I have a dataset of energy savings arising from capital investments supported by government grants. I've done a multiple linear regression of energy savings against grant size, total investment cost, and several dummies about investment type. The data is far from normal and looks like it needs transformation.

I did a Box-Cox test on y (ie energy savings), resulting in lambda of -0.14, so I transformed y using a natural log. Then, thinking the explanatory variables also needed transforming, I followed this (where it speaks about transformations of predictors), and the lambdas of cost and grant are 2.25 and 1.75 respectively (both have significant p-values), suggesting a X^2 transformation. Additionally (ie as an alternative), I did log transformations on both grant and cost as I had a hunch that would normalise them.

My questions are as follows.

Question 1: Using transformed explanatory variables

So, looking solely at the adjusted R^2 and not removing any non-significant predictors, the adj-R^2 values are as follows.

  1. model 1 (no transformation): 0.5596
  2. model 2 (y = ln(y)): 0.6070
  3. model 3 (y=ln(y), x=x^2 where not dummy): 0.5478
  4. model 4 (y=ln(y), x=ln(x) where not dummy): 0.6809

I think I should use the ln transformation (ie model 4), but the box.tidwell lambdas recommended a x^2 transformation.

Am I justified using a ln transformation on the explanatory variables despite what the box.tidwell test says? Why? This page suggests I can compare models in R with anova(fit1, fit2), but I don't really know how to evaluate the output (the smaller RSS is better?).

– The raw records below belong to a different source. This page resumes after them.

/-- 43_hasher_commands.md R209, 10_state.md R29: RDSTAT completes in every state, changes nothing, and answers the STATUS word,
each field in its place and the reserved bits 0. -/
def Obligations.RdstatReadsStatusFields : Prop :=
  ∀ s : State, ∃ w : Word, exec .rdstat s = .next (answered w s) ∧
    w.extractLsb' 0 2 = (match s.engine.ls with | .uninit => 0 | .ready => 1 | .final => 2) ∧
    w.extractLsb' 2 1 = (match s.engine.alg with | .sha1 => 0 | .sha256 => 1) ∧
    w.extractLsb' 3 1 = (if s.engine.err then 1 else 0) ∧
    w.extractLsb' 4 2 = s.engine.errcode ∧
    w.extractLsb' 6 1 = (if s.engine.lovf then 1 else 0) ∧
    w.extractLsb' 7 1 = 0 ∧
    (w.extractLsb' 8 6).toNat = s.engine.fill.toNat % 64 ∧
    w.extractLsb' 14 18 = 0

/-- 43_hasher_commands.md R210, 30_encoding.md R99, 10_state.md R30: RDLEN completes in every state, changes nothing, and answers
LEN[31:0] for HI = 0 and LEN[63:32] for HI = 1. -/
def Obligations.RdlenReadsLengthHalf : Prop :=
  ∀ s : State, ∃ lo hi : Word,
    exec (.rdlen 0) s = .next (answered lo s) ∧ exec (.rdlen 1) s = .next (answered hi s) ∧
    lo.toNat = s.engine.len.toNat % 2 ^ 32 ∧ hi.toNat = s.engine.len.toNat / 2 ^ 32

/-- 43_hasher_commands.md R200, 60_exceptions.md R242: UPDATE and FINALIZE outside READY, and RDDIG of a legal index outside
FINAL, raise SequenceError (code 1) with no other effect. -/
def Obligations.OutOfSequenceCommandsFail : Prop :=
  ∀ s : State,
    (s.engine.ls ≠ .ready → (∀ b, exec (.update b) s = .next (erred 1 s)) ∧ exec .finalize s = .next (erred 1 s)) ∧
    (s.engine.ls ≠ .final → ∀ idx : BitVec 3, idx.toNat < activeWords s.engine.alg →
      exec (.rddig idx) s = .next (erred 1 s))

/-- 40_buffer.md R120 says ABSORB is never entered with FILL 64. That UPDATE and FINALIZE in READY stop by name where FILL is
above 63 is the model's choice (assumption log 9); no state a run reaches has it. -/
def Obligations.FillBeyondBlockStops : Prop :=
  ∀ s : State, s.engine.ls = .ready → 64 ≤ s.engine.fill.toNat →
    (∀ b, exec (.update b) s = .fault .fillBeyondBlock) ∧ exec .finalize s = .fault .fillBeyondBlock

/-! ## Errors -/

/-- 60_exceptions.md R242: a command answers SequenceError exactly where it is UPDATE or FINALIZE outside READY, or RDDIG of a
legal index outside FINAL, and then with data 0. -/
def Obligations.SequenceErrorExactCases : Prop :=
  ∀ (i : Instr) (s t : State), exec i s = .next t →
    ((∃ d, t.rsp = some ⟨1, d⟩) ↔
      ((∃ b, i = .update b) ∧ s.engine.ls ≠ .ready) ∨ (i = .finalize ∧ s.engine.ls ≠ .ready) ∨
      (∃ idx, i = .rddig idx ∧ idx.toNat < activeWords s.engine.alg ∧ s.engine.ls ≠ .final)) ∧
    (∀ d, t.rsp = some ⟨1, d⟩ → d = 0)

/-- 60_exceptions.md R243: a command word answers IllegalCommand exactly where its OP is 7 to 15, a reserved bit of its format
is set, it is INIT with ALG 2 to 15, or RDDIG with IDX not below n(ALG), and then with data 0. -/
def Obligations.IllegalCommandExactCases : Prop :=
  ∀ (cmd : Word) (rest : List HostInput) (s t : State),
    s.inputs = .command cmd :: rest → step s = .next t →
    ((∃ d, t.rsp = some ⟨2, d⟩) ↔
      (∀ r ∈ opcodeTable, ¬ r.Matches cmd) ∨
      (cmd.toNat / 2 ^ 28 = 1 ∧ 2 ≤ cmd.toNat % 16) ∨
      (cmd.toNat / 2 ^ 28 = 4 ∧ activeWords s.engine.alg ≤ cmd.toNat % 8)) ∧
    (∀ d, t.rsp = some ⟨2, d⟩ → d = 0)

/-- 60_exceptions.md R244: one command raises at most one error, and the first check that fails decides it: encoding, then
operand value, then lifecycle state. From a state with FILL at most 63 every command word is answered, with code 2, 2, 1 or, if
no check fails, 0. -/
def Obligations.FirstFailedCheckDecidesError : Prop :=
  ∀ (s : State) (cmd : Word) (rest : List HostInput) (op : Nat),
    s.inputs = .command cmd :: rest → s.engine.fill.toNat < 64 → op = cmd.toNat / 2 ^ 28 →
    ∃ (t : State) (r : Response), step s = .next t ∧ t.rsp = some r ∧
      r.err =
        (if ∀ q ∈ opcodeTable, ¬ q.Matches cmd then 2
         else if (op = 1 ∧ 2 ≤ cmd.toNat % 16) ∨ (op = 4 ∧ activeWords s.engine.alg ≤ cmd.toNat % 8) then 2
         else if ((op = 2 ∨ op = 3) ∧ s.engine.ls ≠ .ready) ∨ (op = 4 ∧ s.engine.ls ≠ .final) then 1
         else 0)

/-- 60_exceptions.md R241: a command word that does not answer OK writes nothing but ERR, ERRCODE (the first code is kept) and
the response, whose data is 0; LS, ALG, H, BUF, FILL, LEN, LOVF and the hidden registers are unchanged. -/
def Obligations.FailedCommandWritesOnlyErrorFlags : Prop :=
  ∀ (cmd : Word) (rest : List HostInput) (s t : State) (r : Response),
    s.inputs = .command cmd :: rest → step s = .next t → t.rsp = some r → r.err ≠ 0 →
    (r.err = 1 ∨ r.err = 2) ∧ t = erred r.err { s with inputs := rest }

/-- 30_encoding.md R92: every command word that is performed is answered; RSP_ERR is never 3, and RSP_DATA is 0 unless a read
command succeeded. -/
def Obligations.ResponseIsWellFormed : Prop :=
  ∀ (cmd : Word) (rest : List HostInput) (s t : State),
    s.inputs = .command cmd :: rest → step s = .next t →
    ∃ r, t.rsp = some r ∧ r.err ≠ 3 ∧
      (r.data ≠ 0 → r.err = 0 ∧ cmd.toNat / 2 ^ 28 ∈ [4, 5, 6])

/-- 60_exceptions.md R248, 10_state.md R28: ERR goes from 1 to 0 only by a successful INIT or by reset. -/
def Obligations.ErrorFlagClearedOnlyByInitOrReset : Prop :=
  ∀ (s t : State) (x : HostInput) (rest : List HostInput),
    s.inputs = x :: rest → step s = .next t → s.engine.err = true → t.engine.err = false →
    x = .command 0x10000000 ∨ x = .command 0x10000001 ∨ x = .reset ∨ ∃ cmd, x = .resetDuring cmd

/-! ## What each command may change -/

/-- 10_state.md R20: LS is written only by INIT, FINALIZE and reset, and INIT alone leads out of FINAL: a command that changes
LS is INIT to READY, or FINALIZE from READY to FINAL. -/
def Obligations.LifecycleTransitions : Prop :=
  ∀ (i : Instr) (s t : State), exec i s = .next t → t.engine.ls ≠ s.engine.ls →
    (∃ alg, i = .init alg ∧ alg.toNat < 2 ∧ t.engine.ls = .ready) ∨
    (i = .finalize ∧ s.engine.ls = .ready ∧ t.engine.ls = .final)

/-- 10_state.md R23, 40_buffer.md R120: a command that changes H is a successful INIT, an UPDATE in READY that fills the block,
or a FINALIZE in READY. -/
def Obligations.HashWrittenOnlyByInitAndBlocks : Prop :=
  ∀ (i : Instr) (s t : State), exec i s = .next t → t.engine.h ≠ s.engine.h →
    (∃ alg, i = .init alg ∧ alg.toNat < 2) ∨
    (∃ b, i = .update b ∧ s.engine.ls = .ready ∧ s.engine.fill.toNat = 63) ∨
    (i = .finalize ∧ s.engine.ls = .ready)

/-- 10_state.md R22, R26, 40_buffer.md R126: ALG changes only by a successful INIT; LEN changes only by a successful INIT, to 0, or
by an UPDATE in READY, by 1 modulo 2^64. -/
def Obligations.AlgorithmAndLengthWriters : Prop :=
  ∀ (i : Instr) (s t : State), exec i s = .next t →
    (t.engine.alg ≠ s.engine.alg → ∃ alg, i = .init alg ∧ alg.toNat < 2) ∧
    (t.engine.len ≠ s.engine.len →
      (∃ alg, i = .init alg ∧ alg.toNat < 2 ∧ t.engine.len = 0) ∨
      (∃ b, i = .update b ∧ s.engine.ls = .ready ∧ t.engine.len.toNat = (s.engine.len.toNat + 1) % 2 ^ 64))

/-- 10_state.md R24: BUF is changed only by an UPDATE or a FINALIZE in READY; INIT and every other command leave every byte. -/
def Obligations.BufferWrittenOnlyByAbsorb : Prop :=
  ∀ (i : Instr) (s t : State), exec i s = .next t →
    ((∃ b, i = .update b) ∨ i = .finalize) ∧ s.engine.ls = .ready ∨
    ∀ k, bufByte t.engine.buf k = bufByte s.engine.buf k

/-- 20_memory.md R69: NOP, RDSTAT, RDLEN and RDDIG that succeed write nothing but the response, and the same command performed
from any state whose engine is the same succeeds with the same data, however often and whatever reads stand between. -/
def Obligations.ReadsAreIdempotent : Prop :=
  ∀ (i : Instr) (s t : State), isInterleavable i = true ∨ (∃ idx, i = .rddig idx) →
    exec i s = .next t → (∃ d, t.rsp = some ⟨0, d⟩) →
    t = { s with rsp := t.rsp } ∧
    ∀ u : State, u.engine = s.engine → exec i u = .next { u with rsp := t.rsp }

/-! ## Reset -/

/-- 70_reset_and_hazards.md R270: State.reset has the values RESET gives, and STATUS reads 0. The zeros of H, BUF, V, W and T are
the model's (assumption log 3 to 5) and are not part of this statement. -/
def Obligations.ResetValues : Prop :=
  State.reset.engine.ls = .uninit ∧ State.reset.engine.alg = .sha1 ∧ State.reset.engine.fill = 0 ∧
  State.reset.engine.len = 0 ∧ State.reset.engine.lovf = false ∧ State.reset.engine.err = false ∧
  State.reset.engine.errcode = 0 ∧ exec .rdstat State.reset = .next (answered 0 State.reset)
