-- ==== Sys2Proof/Tests/Slice0.lean ====
section
/-! SUPPORT. Tests, whose expected values are those of spec/95_test_vectors.md (the section is named at each), and a witness
for each obligation that has hypotheses. -/

namespace Sys2Proof.Tests

open Sys2Proof Sys2Proof.Machine

/-! ## States -/

/-- An engine in READY with `fill` bytes buffered, all `0x61`, of a message of `len` bytes. -/
def readyAt (a : Algorithm) (fill : BitVec 7) (len : BitVec 64) : State :=
  { State.reset with
    engine :=
      { State.reset.engine with
        ls := .ready, alg := a, h := initialHash a, buf := Vector.replicate 64 0x61, fill := fill, len := len } }

/-- An engine in FINAL whose hash words are 1 to 8. -/
def finalOf (a : Algorithm) : State :=
  { State.reset with
    engine := { State.reset.engine with ls := .final, alg := a, h := #v[1, 2, 3, 4, 5, 6, 7, 8] } }

/-- A state with the error flags set. -/
def failedWith (code : BitVec 2) (s : State) : State :=
  { s with engine := { s.engine with err := true, errcode := code } }

/-- The response of an outcome. -/
def responseOf (r : Result) : Option Response := (nextState? r).bind State.rsp

/-- STATUS of an outcome's engine. -/
def statusOf (r : Result) : Option Word := (nextState? r).map fun t => statusWord t.engine

/-- FILL and LEN of an outcome's engine. -/
def countsOf (r : Result) : Option (BitVec 7 × BitVec 64) := (nextState? r).map fun t => (t.engine.fill, t.engine.len)

/-- The hash words of an outcome's engine. -/
def hashOf (r : Result) : Option (Vector Word 8) := (nextState? r).map fun t => t.engine.h

/-! ## Decoding (95 §3; the words are written from 30_encoding.md R93) -/

theorem test_decode_nop : decode 0b0000_0000000000000000000000000000 = .ok .nop := by decide

theorem test_decode_init : decode 0b0001_000000000000000000000000_0001 = .ok (.init 1) := by decide

theorem test_decode_update : decode 0b0010_00000000000000000000_01100001 = .ok (.update 0x61) := by decide

theorem test_decode_finalize : decode 0b0011_0000000000000000000000000000 = .ok .finalize := by decide

theorem test_decode_rddig : decode 0b0100_0000000000000000000000000_100 = .ok (.rddig 4) := by decide

theorem test_decode_rdstat : decode 0b0101_0000000000000000000000000000 = .ok .rdstat := by decide

theorem test_decode_rdlen : decode 0b0110_000000000000000000000000000_1 = .ok (.rdlen 1) := by decide

theorem test_decode_reserved_bits :
    ([0x00000001, 0x10000010, 0x20000100, 0x30000001, 0x40000008, 0x50000001, 0x60000002] : List Word).all
      (fun w => (decode w).toOption = none) = true := by decide

theorem test_decode_reserved_op : decode 0x70000000 = .error (.reservedOpcode 7) ∧
    decode 0xf0000000 = .error (.reservedOpcode 15) := by decide

/-- spec/opcode_table.json, rows RDLEN and INIT, with a word of 32 bits. -/
theorem test_decodeTableWord : decodeTableWord 32 0x60000000 = some (.rdlen 0) ∧
    decodeTableWord 32 0x1000000f = some (.init 15) := by decide

/-! ## Well-formedness (30_encoding.md R94, R104: ALG 2 to 15 are reserved) -/

theorem test_wellFormed_refuses_init_2 : ¬ WellFormed (.init 2) := by decide

theorem test_wellFormed_accepts_init_1 : WellFormed (.init 1) := by decide

/-! ## NOP -/

/-- 95 §3, row 00000000. -/
theorem test_nop_answers_ok : step (State.reset.withFetchWord 32 0x00000000) = .next (answered 0 State.reset) :=
  rfl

Question 2: Addressing multicollinearity

While doing all this, I realised I had forgotten about multicollinearity. Grant size and investment cost are highly correlated. I want to use the model to estimate energy savings for various grant sizes, so I think it's okay that they are correlated. But I was wondering, can I transform the grant column to be something like 'percentage granted'? I suspect that would remove the correlation, but might do something weird because it would be a constrained value (ie always < 1). Or maybe it could make it a dummy or something?

How can I deal with the multicollinearity of grant size and project cost? Is it just a matter of trying different transformations and seeing how they affect the fit?


Thanks so much.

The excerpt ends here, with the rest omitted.